Quella che segue è la parte conclusiva dell'intervista a Mario Frau, autore del libro La Coop non sei tu, realizzata dal Blog Lavoratori Unicoop
Prima parte dell'intervista
BLOG
Siamo testimoni diretti dei rapporti pacifici e accomodanti tra Coop e sindacati confederali (in special modo con Cgil-Filcams, gli altri fanno numero) a volte fin troppo accondiscendenti, se non complici, verso decisioni aziendali discutibili. Sul libro lei scrive invece di una Cgil non proprio allineata ai voleri di Novacoop, tanto che Gillone pensò di dare priorità al rapporto con Cisl e Uil sperando così di scavalcare il problema, ma in realtà acuendo la conflittualità interna. Le risulta che le cose siano poi mutate? E' a conoscenza di delegati che poi hanno fatto carriera in Novacoop? Che lei sappia, esistono sindacati di base in Novacoop?
M. F.
Non mi risulta che in Novaccop esista una presenza significativa dei sindacati di base. Per quanto riguarda l'esperienza che fu fatta agli inizi degli anni '90 in Novacoop di dare agibilità di spazio a Cisl e Uil in funzione anti-Cgil, si è trattato di un episodio limitato che non ha prodotto alcun risultato degno di nota. La strategia della nuova Direzione del personale mi pare sia quella di sviluppare rapporti diretti con i soci e con i dipendenti con l'obiettivo di ridurre il peso del sindacato.
BLOG
Lei in sostanza descrive le strutture dirigenziali della Coop come vere oligarchie, se non monarchie, o gerontocrazie, dominate dal cinismo e dalle lotte di potere.
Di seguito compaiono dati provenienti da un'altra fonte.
/-! ### Redundant pairs -/

/-- A partner of the other letter. -/
def partner (side : Nat) (token : Bool) : LinkPeer := { side := side, dieId := 77, token := token, mode := 1, rate := 1 }
/-- A side with a role, its link ON, the token or not, and a lease. -/
def sideWith (r side : Nat) (token : Bool) (x frame : Nat) : State :=
  let s := put [(pairObj + 1, 2), (pairObj + 2, side), (pairObj + 3, r), (ob 2 0 0x14, frame)] (bootAt 7 none true)
  { s with pins := { s.pins with ownN := !token }, pair := { s.pair with leaseX := x, peerHigh := 6, joinWait := false, partner := some (partner 1 true) } }
/-- A side whose link starts, and has found its partner. -/
def joining (side : Nat) (token : Bool) : State :=
  let s := put [(pairObj + 1, 1)] (sideWith 0 side token 0 0)
  { s with pair := { s.pair with linkUp := some (partner 1 true) } }
theorem test_witness_SidesJoinByRole :
    (unitState (joining 0 true) pairObj = 1 ∧ (joining 0 true).pair.linkUp = some (partner 1 true) ∧ (partner 0 true).side = sideOf (joining 0 true))
    ∧ ((partner 1 true).side ≠ sideOf (joining 0 true) ∧ holdsToken (joining 0 true) = true ∧ sideOf (joining 0 true) = 0)
    ∧ (isFatal (joining 0 false) = false ∧ isFatal (put [(faultObj, 1)] (joining 0 false)) = true ∧ holdsToken (joining 0 false) = false ∧ (partner 1 false).token = false ∧ sideOf (joining 0 false) = 0)
    ∧ ((partner 0 true).side ≠ sideOf (joining 1 true) ∧ holdsToken (joining 1 true) = true ∧ sideOf (joining 1 true) ≠ 0 ∧ (partner 0 true).token = true)
    ∧ (unitState (joining 1 false) pairObj = 1 ∧ holdsToken (joining 1 false) = false ∧ sideOf (joining 1 false) ≠ 0) := by decide
theorem test_witness_TokenChangesHands :
    (role (sideWith 1 0 true 9 8) = 1 ∧ holdsToken (sideWith 1 0 true 9 8) = true ∧ (sideWith 1 0 true 9 8).pair.leaseX ≤ frameOf (sideWith 1 0 true 9 8) 0 + 1
      ∧ leaseHeld (sideWith 1 0 true 9 8) = false)
    ∧ frameOf (sideWith 1 0 true 9 7) 0 + 1 < (sideWith 1 0 true 9 7).pair.leaseX
    ∧ (role (sideWith 2 1 false 9 10) = 2 ∧ (sideWith 2 1 false 9 10).pair.leaseX + 1 ≤ frameOf (sideWith 2 1 false 9 10) 0
      ∧ leaseHeld (sideWith 2 1 false 9 10) = false ∧ isOn (sideWith 2 1 false 9 10) (pairObj + 0x00A) = false
      ∧ isOn (put [(pairObj + 0x00A, 1)] (sideWith 2 1 false 9 10)) (pairObj + 0x00A) = true)
    ∧ (role (sideWith 3 1 false 9 10) = 3 ∧ modeNow (sideWith 3 1 false 9 10) ≠ 6 ∧ sideOf (sideWith 3 1 false 9 10) = 1
      ∧ 6 ≤ (sideWith 3 1 false 9 10).pair.peerHigh ∧ (sideWith 3 1 false 9 10).pair.joinWait = false ∧ isFatal (sideWith 3 1 false 9 10) = false
      ∧ 7 ≤ (sideWith 3 1 false 9 10).boot.step) := by decide
theorem test_witness_StandbyFollowsTheActiveSide :
    (role (sideWith 2 1 false 9 10) = 2 ∧ linkOn (sideWith 2 1 false 9 10) = true
      ∧ frameOf (sideWith 2 1 false 9 10) 0 ≤ 8 + 2 ∧ 7 + 2 < frameOf (sideWith 2 1 false 9 10) 0 ∧ 5 ≠ nextItem (sideWith 2 1 false 9 10) 8)
    ∧ (inTransition (sideWith 2 1 false 9 10) = false ∧ inTransition (put [(modeObj + 4, 2)] (sideWith 2 1 false 9 10)) = true)
    ∧ (let c : Pending := { set := [], marks := [], bank := [], since := [], factory := false, budgets := [], kind := 1, number := 2, source := 0, label := 0, session := 0,
                            tag := 1, op := 7, req := default, arrived := 0, land := [(0, 9)], open_ := [] }
       let s := { put [(commitObj, 2)] (sideWith 2 1 false 9 10) with commit := some c }
       commitState s = 2 ∧ s.commit.isSome = true)
    ∧ (role (sideWith 1 0 true 9 8) = 1 ∧ linkOn (sideWith 1 0 true 9 8) = true ∧ isFatal (sideWith 1 0 true 9 8) = false ∧ (sideWith 1 0 true 9 8).pair.ackPeriod ≠ some 8)
    ∧ numF (put [(pairObj + 4, 2)] (sideWith 2 1 false 9 10)) (pairObj + 4) = 2
    ∧ numF (put [(pairObj + 4, 1)] (sideWith 2 1 false 9 10)) (pairObj + 4) = 1
    ∧ noDomain (ob 11 3 5) = true := by decide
Speculazione edilizia, attaccamento alle poltrone, stipendi faraonici, uso indiscriminato del outsourcing, corsie privilegiate per le concessioni commerciali con giunte amiche, dipendenti spiati e mobbizzati. Inoltre i soci non contano niente nelle assemblee, non hanno quasi mai il beneficio del ristorno e percepiscono remunerazioni risibili sui libretti, nel caso essi siano anche soci prestatori. Tutto questo senza avere la garanzia dei conti correnti bancari. Come spiega allora, oggi che il muro di Berlino è crollato da 21 anni, questa anacronistica fidelizzazione di tipo ideologico del sociocliente?
M. F.
C'è innanzitutto da evidenziare che in molti territori i soci non hanno alternative perché l'unica insegna presente è la Coop. Spesso in alcune realtà c'è solo il supermercato o l'ipermercato Coop, a parte qualche piccolo concorrente che non fa ombra. Dove la presenza Coop è massiccia e dominante, i consumatori non hanno possibilità di scelta. In altre realtà esiste ancora il socio ideologizzato che sceglie la Coop per partito preso. La tessera sociocoop con la quale si può pagare la spesa è un formidabile strumento di fidelizzazione. Inoltre il socio, rispetto ad altri investimenti finanziari, ha molti vantaggi: tassazione ridotta (20% anziché 27%), assenza di costi di gestione, comodità. E' anche vero che trattandosi di un prestito che comporta dei rischi, la remunerazione dovrebbe essere più alta (ma questo andrebbe a discapito del conto economico della cooperativa). Non c'è dubbio che Coop ha un suo know how in materia di fidelizzazione del cliente che altre catene non possono copiare. Ciò per Coop rappresenta un vantaggio competitivo rispetto ai propri concorrenti.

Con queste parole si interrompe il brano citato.